学校を卒業できたのは先生達のおかげ

――ここからはキャリアについてお聞きします。芸能界に入ったのはスカウトがきっかけですが、お芝居に興味はありましたか?

勝地 もともとテレビっ子で、映画も好きだったので芸能界への憧れはありました。たまたま運よくスカウトされて、この世界に入ることができましたが、親からは「本当にやりたくて、地方から出てきたような人に比べたらハングリー精神が足りないんじゃないか」と言われていました。「あなた達はこの世界の人じゃないから」と思いながら聞いていましたけど(笑)。

――もともと目立つことは好きなほうでしたか?

勝地 そうですね。小学校の学芸会で主役を演じたりしていました。

――当時は、どんなドラマや映画を観ていましたか?

勝地 野島伸司さんのドラマが好きでした。中でも「人間失格(人間・失格〜たとえばぼくが死んだら)」は、大好きなKinKi Kidsさんが出ていて、サイモン&ガーファンクルの音楽も良くて、カッコよさに痺れました。奥菜恵さん、永作博美さん、KinKi Kidsさんなど、野島伸司さんのドラマに出演している方々に憧れていましたし、今でも憧れです。

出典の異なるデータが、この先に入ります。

theorem runToken_eq (i : Instr) (s : State) :
    runToken i s = .next ((s.setGate (tokenGate i s.gate)).carried (tokenAction s i)) := by
  rw [← carryOut_eq_carried _ (tokenAction_ownParity s i)]
  cases i <;> rfl

/-- Every operation answers: it writes the mode, the gate and the buffer, then carries out its action. -/
theorem exec_eq (i : Instr) (s : State) : exec i s = .next ((s.parsed i).carried (s.actionOf i)) := by
  cases hi : i.isByteOp with
  | false =>
    rw [← runToken_eq_exec hi, runToken_eq]
    cases i
    case nOpen | nKey | nDrop | eClose | eAppend => cases hi
    all_goals rfl
  | true =>
    cases i
    case nOpen | nDrop | eAppend => rfl
    case nKey b =>
      change execNKey b s = .next (s.carried ((lookup s.cfg b).elim .none (gatedEmit s)))
      unfold execNKey
      cases lookup s.cfg b with
      | none => rfl
      | some c => exact carryOut_eq_carried s (gatedEmit_ownParity s c)
    case eClose => exact runToken_eq s.closingToken s.closeSequence
    all_goals cases hi

theorem eq_of_exec {i : Instr} {s t : State} (h : exec i s = .next t) : t = (s.parsed i).carried (s.actionOf i) := by
  rw [exec_eq] at h
  exact (Host.Outcome.next.inj h).symm

section
variable (s : State) (i : Instr)

@[simp] theorem State.parsed_cfg : (s.parsed i).cfg = s.cfg := rfl
@[simp] theorem State.parsed_mode : (s.parsed i).mode = modeAfter i s.mode := rfl
@[simp] theorem State.parsed_gate : (s.parsed i).gate = s.gateAfter i := rfl
@[simp] theorem State.parsed_tok : (s.parsed i).tok = s.tokAfter i := rfl
@[simp] theorem State.parsed_tokIdx : (s.parsed i).tokIdx = s.tokIdxAfter i := rfl
@[simp] theorem State.parsed_bus : (s.parsed i).bus = s.bus := rfl

end

/-! ## Which operations write the mode, the buffer and the gate (R22, R23, R37) -/

theorem modeAfter_of_ne {i : Instr} (ho : i ≠ .nOpen) (hc : i ≠ .eClose) (m : Mode) : modeAfter i m = m := by
  cases i
  case nOpen => exact absurd rfl ho
  case eClose => exact absurd rfl hc
  all_goals rfl

theorem bufferAfter_of_ne {i : Instr} (ho : i ≠ .nOpen) (hc : i ≠ .eClose) (ha : ∀ b, i ≠ .eAppend b) (s : State) :
    s.tokIdxAfter i = s.tokIdx ∧ s.tokAfter i = s.tok := by
  cases i
  case nOpen => exact absurd rfl ho
  case eClose => exact absurd rfl hc
  case eAppend b => exact absurd rfl (ha b)
  all_goals exact ⟨rfl, rfl⟩

theorem tokenGate_of_ne {i : Instr} (h0 : i ≠ .tE0) (h1 : i ≠ .tE1) (g : Gate) : tokenGate i g = g := by
  cases i
  case tE0 => exact absurd rfl h0
  case tE1 => exact absurd rfl h1
  all_goals rfl

theorem State.gateAfter_of_ne {i : Instr} (hc : i ≠ .eClose) (s : State) : s.gateAfter i = tokenGate i s.gate := by
  cases i
  case eClose => exact absurd rfl hc
  all_goals rfl

/-- Settles O21: the operation's writes (`State.parsed`), which carrying out its action leaves as they are. -/
theorem flagsAndBufferFrame : Obligations.FlagsAndBufferFrame := by
  intro i s t h
  obtain rfl := eq_of_exec h
  simp only [State.carried_mode, State.carried_gate, State.carried_tok, State.carried_tokIdx, State.parsed_mode,
    State.parsed_gate, State.parsed_tok, State.parsed_tokIdx]
  refine ⟨fun ho hc => modeAfter_of_ne ho hc _, fun ho hc ha => ?_, fun h0 h1 hc => ?_, ?_⟩
  · obtain ⟨hidx, htok⟩ := bufferAfter_of_ne ho hc ha s
    exact ⟨hidx, fun a => by rw [htok]⟩
  · rw [s.gateAfter_of_ne hc, tokenGate_of_ne h0 h1]
  · rintro rfl h0 h1
    exact tokenGate_of_ne h0 h1 s.gate

/-! ## The operation a byte selects (R49) -/

theorem byteWord_inj {m m' : Bool} {b b' : Byte} : byteWord m b = byteWord m' b' ↔ m = m' ∧ b = b' := by
  refine ⟨fun h => ⟨?_, ?_⟩, fun ⟨hm, hb⟩ => by rw [hm, hb]⟩
  · simpa using congrArg modeField h
  · simpa using congrArg byteField h

/-- The five rows of R49, on the mode bit and the byte. -/
theorem decodeByte_byteWord (cfg : Config) (m : Bool) (b : Byte) :
    decodeByte cfg (byteWord m b) =
      if m = false ∧ b = caret then .nOpen
      else if m = false then (if (lookup cfg b).isSome then .nKey b else .nDrop b)
      else if b = caret then .eClose
      else .eAppend b := by
  have hopen : (0x05E#9 : DecodeWord) = byteWord false caret := rfl
  have hclose : (0x15E#9 : DecodeWord) = byteWord true caret := rfl
  cases m <;> simp only [decodeByte, hopen, hclose, byteWord_inj, modeField_byteWord, byteField_byteWord] <;> simp
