-- ==== Sys2Proof/Decode.lean ====
section
/-! DEFINITION. Decode.lean: from bytes to an instruction or a named rejection, total on any bytes, and after it the
encoder, both from the tables of spec/30_encoding.md. The decoder checks in the order of spec/60_exceptions.md R208. -/

namespace Sys2Proof

/-! ### Bit fields and byte order -/

/-- `b[7:4]` (R9). -/
def hiNibble (b : Byte) : Nibble := b.extractLsb' 4 4

/-- `b[3:0]` (R9). -/
def loNibble (b : Byte) : Nibble := b.extractLsb' 0 4

/-- The byte with the given high and low nibbles. -/
def byteOf (hi lo : Nibble) : Byte := hi ++ lo

/-- `zext_64(b)` (R10). -/
def zext64 (b : Byte) : Word := b.setWidth 64

/-- Byte `k` (0 to 7, counted from the lowest address) of a word in memory: `v[63-8k:56-8k]` (R52). -/
def byteAt (v : Word) (k : Nat) : Byte := v.extractLsb' (56 - 8 * k) 8

/-- The eight bytes of a word in address order, big-endian (R52). -/
def bytesOfWord (v : Word) : List Byte :=
  [byteAt v 0, byteAt v 1, byteAt v 2, byteAt v 3, byteAt v 4, byteAt v 5, byteAt v 6, byteAt v 7]

/-- Eight bytes in address order combined big-endian: the first is the most significant (R12, R52). -/
def wordOfBytes (b0 b1 b2 b3 b4 b5 b6 b7 : Byte) : Word :=
  b0 ++ b1 ++ b2 ++ b3 ++ b4 ++ b5 ++ b6 ++ b7

/-! ### The encoding tables -/

/-- `REG_CODE_MAP`, code to register (R21): 7 to 15 select none. -/
def regOfCode (c : Nibble) : Option Reg :=
  match c.toNat with
  | 0 => some .a
  | 1 => some .b
  | 2 => some .c
  | 3 => some .d
  | 4 => some .bp
  | 5 => some .sp
  | 6 => some .pc
  | _ => none

/-- `REG_CODE_MAP`, register to code (R21). -/
def codeOfReg : Reg → Nibble
  | .a => 0
  | .b => 1
  | .c => 2
  | .d => 3
  | .bp => 4
  | .sp => 5
  | .pc => 6

/-- What an opcode byte selects (R71): the instruction, and with it the format (R72). -/
inductive Opcode where
  | nop
  | halt
  | two (op : Op2)
  | one (op : Op1)
deriving DecidableEq, Repr

/-- The opcode map (R71): 0x07 to 0xFF are illegal. -/
def opcodeOf (b : Byte) : Option Opcode :=
  match b.toNat with
  | 0x00 => some .nop
  | 0x01 => some .halt
  | 0x02 => some (.two .mov)
  | 0x03 => some (.two .add)
  | 0x04 => some (.two .sub)
  | 0x05 => some (.one .not)
  | 0x06 => some (.one .not6)
  | _ => none

/-- The opcode map (R71), the other way. -/
def Opcode.byte : Opcode → Byte
  | .nop => 0x00
  | .halt => 0x01
  | .two .mov => 0x02
  | .two .add => 0x03
  | .two .sub => 0x04
  | .one .not => 0x05
  | .one .not6 => 0x06

/-- The operand kinds (R16). -/
inductive Kind where
  | reg
  | imm
  | memImm
  | memReg
deriving DecidableEq, Repr
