-- ==== Sys2Proof/Machine/AddSub.lean ====
section
/-! DEFINITION. Machine/AddSub.lean: ADD, opcode 0x03, and SUB, opcode 0x04, in their seven addressing combinations
(spec/42_add_sub.md). All arithmetic is modulo 2^64 (R170). -/

namespace Sys2Proof.Machine

/-- `x[rd] <- x[rd] + imm` (R151). -/
def execAddIR (imm : Word) (rd : Reg) (s : State) : Host.Outcome State Fault Refusal :=
  execute2 .add (.imm imm) (.reg rd) s

/-- `x[rd] <- x[rd] + x[rs]` (R152). -/
def execAddRR (rs rd : Reg) (s : State) : Host.Outcome State Fault Refusal :=
  execute2 .add (.reg rs) (.reg rd) s

/-- `x[rd] <- x[rd] + MemRead(sa, 8)` (R153). -/
def execAddMiR (sa : Word) (rd : Reg) (s : State) : Host.Outcome State Fault Refusal :=
  execute2 .add (.memImm sa) (.reg rd) s

/-- `x[rd] <- x[rd] + zext_64(MemRead(x[rs], 1))` (R154). -/
def execAddMrR (rs rd : Reg) (s : State) : Host.Outcome State Fault Refusal :=
  execute2 .add (.memReg rs) (.reg rd) s

/-- `a <- x[rd]; MemWrite(a, 8, MemRead(a, 8) + imm)` (R155). -/
def execAddIMr (imm : Word) (rd : Reg) (s : State) : Host.Outcome State Fault Refusal :=
  execute2 .add (.imm imm) (.memReg rd) s

/-- `a <- x[rd]; MemWrite(a, 8, MemRead(a, 8) + x[rs])` (R156). -/
def execAddRMr (rs rd : Reg) (s : State) : Host.Outcome State Fault Refusal :=
  execute2 .add (.reg rs) (.memReg rd) s

/-- `s <- MemRead(sa, 8); d <- MemRead(da, 8); MemWrite(da, 8, d + s)` (R157). -/
def execAddMiMi (sa da : Word) (s : State) : Host.Outcome State Fault Refusal :=
  execute2 .add (.memImm sa) (.memImm da) s

/-- `x[rd] <- x[rd] - imm` (R161). -/
def execSubIR (imm : Word) (rd : Reg) (s : State) : Host.Outcome State Fault Refusal :=
  execute2 .sub (.imm imm) (.reg rd) s

/-- `x[rd] <- x[rd] - x[rs]` (R162). -/
def execSubRR (rs rd : Reg) (s : State) : Host.Outcome State Fault Refusal :=
  execute2 .sub (.reg rs) (.reg rd) s

/-- `x[rd] <- x[rd] - MemRead(sa, 8)` (R163). -/
def execSubMiR (sa : Word) (rd : Reg) (s : State) : Host.Outcome State Fault Refusal :=
  execute2 .sub (.memImm sa) (.reg rd) s

/-- `x[rd] <- x[rd] - zext_64(MemRead(x[rs], 1))` (R164). -/
def execSubMrR (rs rd : Reg) (s : State) : Host.Outcome State Fault Refusal :=
  execute2 .sub (.memReg rs) (.reg rd) s

/-- `a <- x[rd]; MemWrite(a, 8, MemRead(a, 8) - imm)` (R165). -/
def execSubIMr (imm : Word) (rd : Reg) (s : State) : Host.Outcome State Fault Refusal :=
  execute2 .sub (.imm imm) (.memReg rd) s

/-- `a <- x[rd]; MemWrite(a, 8, MemRead(a, 8) - x[rs])` (R166). -/
def execSubRMr (rs rd : Reg) (s : State) : Host.Outcome State Fault Refusal :=
  execute2 .sub (.reg rs) (.memReg rd) s

/-- `s <- MemRead(sa, 8); d <- MemRead(da, 8); MemWrite(da, 8, d - s)` (R167). -/
def execSubMiMi (sa da : Word) (s : State) : Host.Outcome State Fault Refusal :=
  execute2 .sub (.memImm sa) (.memImm da) s

end Sys2Proof.Machine
end

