-- ==== Sys2Proof/Machine/Sequence.lean ====
section
/-! DEFINITION. Machine/Sequence.lean: the step as spec/40_operand_mux.md R100 writes it, byte by byte. Every `Fetch8` and
`FetchWord` moves PC as it reads (spec/00_scope.md R12). `step` decodes a window of bytes instead and moves PC once; that
the two are one function is a statement of Certificates/Slice0. -/

namespace Sys2Proof.Machine

/-- `Fetch8()` (R12), in the instruction at `start`. -/
def fetch8 (start : Word) (s : State) : Except Fault (Byte × State) := do
  let b ← s.loadByte start .fetch s.pc
  .ok (b, s.advance 1)

/-- `FetchWord()` (R12), in the instruction at `start`. -/
def fetchWord (start : Word) (s : State) : Except Fault (Word × State) := do
  let v ← s.loadWord start .fetch s.pc
  .ok (v, s.advance 8)

/-- A register code R100 checks: `if code > 6: raise RegisterFault(code, start)`. -/
def checkReg (start : Word) (code : Nibble) : Except Fault Reg :=
  match regOfCode code with
  | some r => .ok r
  | none => .error (.registerFault code start)

/-- The source operand of `Execute2` (R102) as R100 comes to it: its register code checked first, its field fetched
after the destination's code is checked. -/
def sequenceSource (start : Word) (kind : Kind) (r : Reg) (s : State) : Except Fault (Operand × State) :=
  match kind with
  | .reg => .ok (.reg r, s)
  | .memReg => .ok (.memReg r, s)
  | .imm => do
    let (v, s) ← fetchWord start s
    .ok (.imm v, s)
  | .memImm => do
    let (v, s) ← fetchWord start s
    .ok (.memImm v, s)

/-- A destination operand as R100 comes to it (R107); an immediate is none. -/
def sequenceDest (start : Word) (kind : Kind) (r : Reg) (s : State) : Except Fault (Dest × State) :=
  match kind with
  | .memReg => .ok (.memReg r, s)
  | .memImm => do
    let (v, s) ← fetchWord start s
    .ok (.memImm v, s)
  | .reg | .imm => .ok (.reg r, s)

/-- The register an operand of a kind uses, its code checked (R79, R83); a kind that uses none is not checked, and what
is returned for it is never used. -/
def sequenceReg (start : Word) (kind : Kind) (code : Nibble) : Except Fault Reg :=
  if kind.usesReg then checkReg start code else .ok .a

/-- `DecodeF2(op)` and `Execute2` (R100, R112). -/
def sequenceF2 (op : Op2) (start : Word) (s : State) : Except Fault State := do
  let (mode, s) ← fetch8 start s
  match modeTable (loNibble mode) with
  | none => .error (.decodeFault .mode mode start)
  | some m => do
    let (sel, s) ← fetch8 start s
    let rs ← sequenceReg start m.src (hiNibble sel)
    let rd ← sequenceReg start m.dst (loNibble sel)
    let (src, s) ← sequenceSource start m.src rs s
    let (dst, s) ← sequenceDest start m.dst rd s
    operate2 op start src dst s

/-- `DecodeF1(op)` and `Execute1` (R100, R180). -/
def sequenceF1 (start : Word) (s : State) : Except Fault State := do
  let (cm, s) ← fetch8 start s
  match cmplKindTable (hiNibble cm) with
  | none => .error (.decodeFault .cmode cm start)
  | some kind => do
    let r ← sequenceReg start kind (loNibble cm)
    let (operand, s) ← sequenceDest start kind r s
    operate1 start operand s

/-- The whole of `Step()` on a Running core (R100). -/
def stepSequence (s : State) : Except Fault State := do
  let start := s.pc
  let (op, s) ← fetch8 start s
  match opcodeOf op with
  | none => .error (.decodeFault .opcode op start)
  | some .nop => .ok s
  | some .halt => .ok s.setHalt
  | some (.two op) => sequenceF2 op start s
  | some (.one _) => sequenceF1 start s

end Sys2Proof.Machine
end

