-- ==== Sys2Proof/Certificates/Slice0/Obligations.lean ====
section
/-! DEFINITION. Certificates/Slice0/Obligations.lean: the statements for the provers. Rules are cited as in spec/. A rule
that the spec marks as its own decision D<n> is named with that decision. -/

open Sys2Proof Sys2Proof.Machine

/-! ### Encoding -/

/-- Words written out from the encodings of R71, R73, R76, R81 and R84 (vectors of spec/95_test_vectors.md). -/
def Obligations.SpecWordsDecode : Prop :=
  decode [0x00] = .ok (.nop, []) ∧
  decode [0x01] = .ok (.halt, []) ∧
  decode [0x02, 0x02, 0x00, 0, 0, 0, 0, 0, 0, 0, 5] = .ok (.movIR 5 .a, []) ∧
  decode [0x02, 0x07, 0x12] = .ok (.movMrR .b .c, []) ∧
  decode [0x03, 0x0B, 0x01] = .ok (.addRMr .a .b, []) ∧
  decode [0x04, 0x0C, 0x00, 0, 0, 0, 0, 0, 0, 1, 0, 0, 0, 0, 0, 0, 0, 2, 0] = .ok (.subMiMi 0x100 0x200, []) ∧
  decode [0x05, 0x10, 0, 0, 0, 0, 0, 0, 1, 0] = .ok (.notMemImm 0x100, []) ∧
  decode [0x06, 0x06] = .ok (.not6Reg .pc, [])

/-- R71: the opcode byte selects the instruction; 0x07 to 0xFF are illegal. -/
def Obligations.OpcodeByteSelectsTheInstruction : Prop :=
  (∀ b bytes i rest, decode (b :: bytes) = .ok (i, rest) → b = mnemonicByte i.toSource) ∧
  (∀ i, (encode i).head? = some (mnemonicByte i.toSource)) ∧
  (∀ b : Byte, 6 < b.toNat → Raises [b] (.decodeFault .opcode b))

/-- R75 (the spec's decision D4): the four bits of a recognized mode nibble, least significant first, are SR, DR, SM and
DM, and each operand's kind is the one its register and memory bits name. -/
def Obligations.ModeNibbleBitsNameTheOperandKinds : Prop :=
  ∀ n m, modeTable n = some m →
    m.src.usesReg = n.getLsbD 0 ∧ m.dst.usesReg = n.getLsbD 1 ∧
    m.src.isMemory = n.getLsbD 2 ∧ m.dst.isMemory = n.getLsbD 3

/-- R77, R78, R202 (the spec's decisions D4, D5, D11, D16, D23): what is not recognized raises DecodeFault, whatever
follows it. -/
def Obligations.UnrecognizedBytesRaiseDecodeFault : Prop :=
  (∀ b : Byte, 6 < b.toNat → Raises [b] (.decodeFault .opcode b)) ∧
  (∀ op ∈ [0x02, 0x03, 0x04], ∀ mode : Byte,
    loNibble mode ∈ [0x0, 0x1, 0x4, 0x5, 0x8, 0x9, 0xD, 0xE, 0xF] → Raises [op, mode] (.decodeFault .mode mode)) ∧
  (∀ op ∈ [0x05, 0x06], ∀ cm : Byte, 2 < (hiNibble cm).toNat → Raises [op, cm] (.decodeFault .cmode cm)) ∧
  (∀ s, s.status = .running → AtPc s [0x00] ∨ AtPc s [0x01] → ∀ k b start, step s ≠ .fault (.decodeFault k b start))

/-- R203 (the spec's decisions D2, D8, D23): a used register code of 7 to 15 raises RegisterFault, `rs` before `rd`, and
nothing else does: an unused nibble never raises it. -/
def Obligations.UsedInvalidCodesRaiseRegisterFault : Prop :=
  (∀ op ∈ [0x02, 0x03, 0x04], ∀ (mode sel : Byte) (m : Mode), modeTable (loNibble mode) = some m →
    (m.src.usesReg = true → 6 < (hiNibble sel).toNat → Raises [op, mode, sel] (.registerFault (hiNibble sel))) ∧
    ((m.src.usesReg = true → (hiNibble sel).toNat ≤ 6) → m.dst.usesReg = true → 6 < (loNibble sel).toNat →
      Raises [op, mode, sel] (.registerFault (loNibble sel)))) ∧
  (∀ op ∈ [0x05, 0x06], ∀ (cm : Byte) (kind : Kind), cmplKindTable (hiNibble cm) = some kind → kind.usesReg = true →
    6 < (loNibble cm).toNat → Raises [op, cm] (.registerFault (loNibble cm))) ∧
  (∀ s code start, s.status = .running → step s = .fault (.registerFault code start) →
    start = s.pc ∧ 6 < code.toNat ∧
    ((s.mem.read s.pc.toNat ∈ [0x02, 0x03, 0x04] ∧ ∃ m, modeTable (loNibble (s.mem.read (s.pc.toNat + 1))) = some m ∧
        (m.src.usesReg = true ∧ code = hiNibble (s.mem.read (s.pc.toNat + 2)) ∨
          m.dst.usesReg = true ∧ code = loNibble (s.mem.read (s.pc.toNat + 2)))) ∨
      (s.mem.read s.pc.toNat ∈ [0x05, 0x06] ∧
        ∃ kind, cmplKindTable (hiNibble (s.mem.read (s.pc.toNat + 1))) = some kind ∧ kind.usesReg = true ∧
          code = loNibble (s.mem.read (s.pc.toNat + 1)))))

/-- R28, R55, R208: bytes that end before the instruction does are a fetch out of range, at the address of the byte or
word wanted; and nothing is fetched at or above `MEM_CAPACITY`. -/
def Obligations.FetchPastTheEndRaisesMemoryFault : Prop :=
  (∀ s offset w, s.status = .running → decode (fetchWindow s) = .error (.truncated offset w) →
    step s = .fault (.memoryFault (s.pc + BitVec.ofNat 64 offset) w .fetch s.pc) ∧
    Config.memCapacity < s.pc.toNat + offset + bytesOf w) ∧
  (∀ s, s.status = .running → Config.memCapacity ≤ s.pc.toNat → step s = .fault (.memoryFault s.pc .byte .fetch s.pc))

――事務所に入られてから、お芝居への意識は変わりましたか?

勝地 僕はラッキーで、デビューしてすぐに良い監督さんにお会いすることができたんです。「永遠の仔」というドラマで出会った、鶴橋(康夫)監督です。児童虐待を受けて児童養護施設で育った子ども達が、将来再会するという話で、僕は虐待を受けた主人公の子ども時代の役を演じました。監督は子どもの撮影に時間をかけてくださって、撮影前に景色を見ながら僕と(浅利)陽介、邑野未亜さんに向かって「君ならこんなことをされてどう思う?」と尋ね、子ども達に考えさせることで、「お芝居は、自分と比べてみたり、気持ちを考えること」だと教えてくださったんです。

――中学時代は仕事と学業の両立はどうしていましたか?

勝地 学校に行くのが億劫な日もあってぎりぎりの毎日でした。家にいると親に「学生なんだから、学校に行け」と怒られて、仕方なく学校に向かったけど、横道に逸れて知らない人の家の前で寝てしまったこともありました(笑)。ご厚意でその人の家で寝かせていただき、起きたら紅茶も出してもらって。「何で学校に行きたくないの?」と聞かれ「僕はこういう仕事をしているので、帰りが夜遅くなったりすることがあって、眠くて寝てしまったんです」みたいな話をしました(笑)。後々、その方から事務所宛に「成長してる姿をテレビで観れてうれしい」と書いたお手紙をいただきました (笑)。

――高校は芸能活動コース(現トレイトコース)もある堀越高校に進まれました。

勝地 堀越高校だったから卒業できたんだろうなと思います。単位が足りなくて、卒業後も4月いっぱいまで学校に通うことになりました。先生からは「何をしてもいいから席に座ってなさい」と言われて。ちょうどその時、蜷川さんの舞台「KITCHEN」の稽古の最中だったので、ずっと台本を読んでいました。先生達のおかげで卒業させてもらえただけで、学業と仕事の両立はまったくできていませんでした。

――部活や行事ごとにも参加していなかったのでしょうか?

勝地 そうですね。そういう経験をもっとしておけば良かったなと思います。

――堀越高校は芸能活動をされている方も多いので、刺激がありましたか?

勝地 僕がいた学年は芸能色が薄かったので、主に普通科の同級生と遊んでいました。友達に「次、どんな仕事をするの?」と聞かれて「蜷川さんの舞台」と答えても、蜷川幸雄さんどころか、劇場も知らないような人ばかりで(笑)。先輩からは「舞台は売れなくなった人がする仕事なんでしょう」とも言われました。「違いますよ」と言い返しましたが、悔しかったです。